MicroRNAs as Biomarkers and Therapeutic Targets in Inflammation- and Ischemia-Reperfusion-Related Acute Renal Injury

Abstract

Acute kidney injury (AKI), caused mainly by ischemia-reperfusion, sepsis, or nephrotoxins (such as contrast medium), is identified by an abrupt decline in kidney function and is associated with high morbidity and mortality. Despite decades of efforts, the pathogenesis of AKI remains poorly understood, and effective therapies are lacking. MicroRNAs (miRNAs) are small noncoding RNAs that regulate gene expression at the posttranscriptional level to control cell differentiation, development, and homeostasis. Additionally, extracellular miRNAs might mediate cell-cell communication during various physiological and pathological processes. Recently, mounting evidence indicates that miRNAs play a role in the pathogenesis of AKI. Moreover, emerging research suggests that because of their remarkable stability in body fluids, microRNAs can potentially serve as novel diagnostic biomarkers of AKI. Of note, our previous finding that miR-494 is rapidly elevated in urine but not in serum provides insight into the ultimate role of urine miRNAs in AKI. Additionally, exosomal miRNAs derived from stem cells, known as the stem cell secretome, might be a potential innovative therapeutic strategy for AKI. This review aims to provide new data obtained in this field of research. It is hoped that new studies on this topic will not only generate new insights into the pathophysiology of urine miRNAs in AKI but also might lead to the precise management of this fatal disease.

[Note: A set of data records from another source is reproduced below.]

-- ==== Sys2Proof/Syntax.lean ====
section
/-! DEFINITION. The commands of the LX-1296: one constructor for each row of spec/opcode_table.json, each with its rule.
Operands are what comes from outside: written values, measured values, messages, instants (t: the monotonic count of SYS
cycles at the event, R417), and the verdicts of cryptography. -/

namespace Sys2Proof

Keywords: acute kidney injury; biomarker; microRNA.

Figure 1

The possible model of intracellular and extracellular miRNAs after acute kidney injury in renal tubular cells. To respond to the acute injury, miRNAs are first transcribed as primary miRNAs (Pri-miRNAs) in renal tubular cells. Next, pri-miRNAs further cleave to the pre-miRNAs by the Drosha/DGCR8 microprocessor complex and then exported into the cytoplasm. In the cytoplasm, pre-miRNAs are then unwound by Dicer to the formation of double-stranded miRNAs which complex with argonaute (AGO) proteins. The mature miRNA guide strand is stably loaded into the RNA-induced silencing complex (RISC) along with AGO2 protein and GW182 to form mature RISC (miRISC) complex, while the other strand is thought to be degraded. The mature miRNAs in the miRISC can base pair with its target mRNAs and lead to the repression of protein translation or mRNA degradation. If the miRISC does not combine with its target strands, miRNAs can then be selected and sorted into the microvesicles (MVs), intermediate vesicles (IVs), or multivesicular bodies (MVBs). Exosomes are then secreted after translocation of MVBs from the cytoplasm to the plasma membrane by exocytosis. miRNAs could also secrete with the collaboration of high-density lipoprotein (HDL), AGO2, or other RNA-binding protein (RBP). Red arrows indicate the possible transport pathways of serum miRNAs (also named “circulating microRNAs”). Black arrows indicate the possible transport pathways of urinary miRNAs. Although most of these in urine remains unknown, the growing emergent data suggested urinary miRNAs could be novel biomarkers for acute kidney injury (AKI). Once miRNAs enter to the downstream target renal tubular cells, and then, again, form miRISC to base pair with its target mRNAs leading to mRNA silencing. Of note, the injection of miRNA targeted therapy, or stem-cell-derived miRNAs might be an innovative therapeutic strategy for AKI. ORF: open reading frame.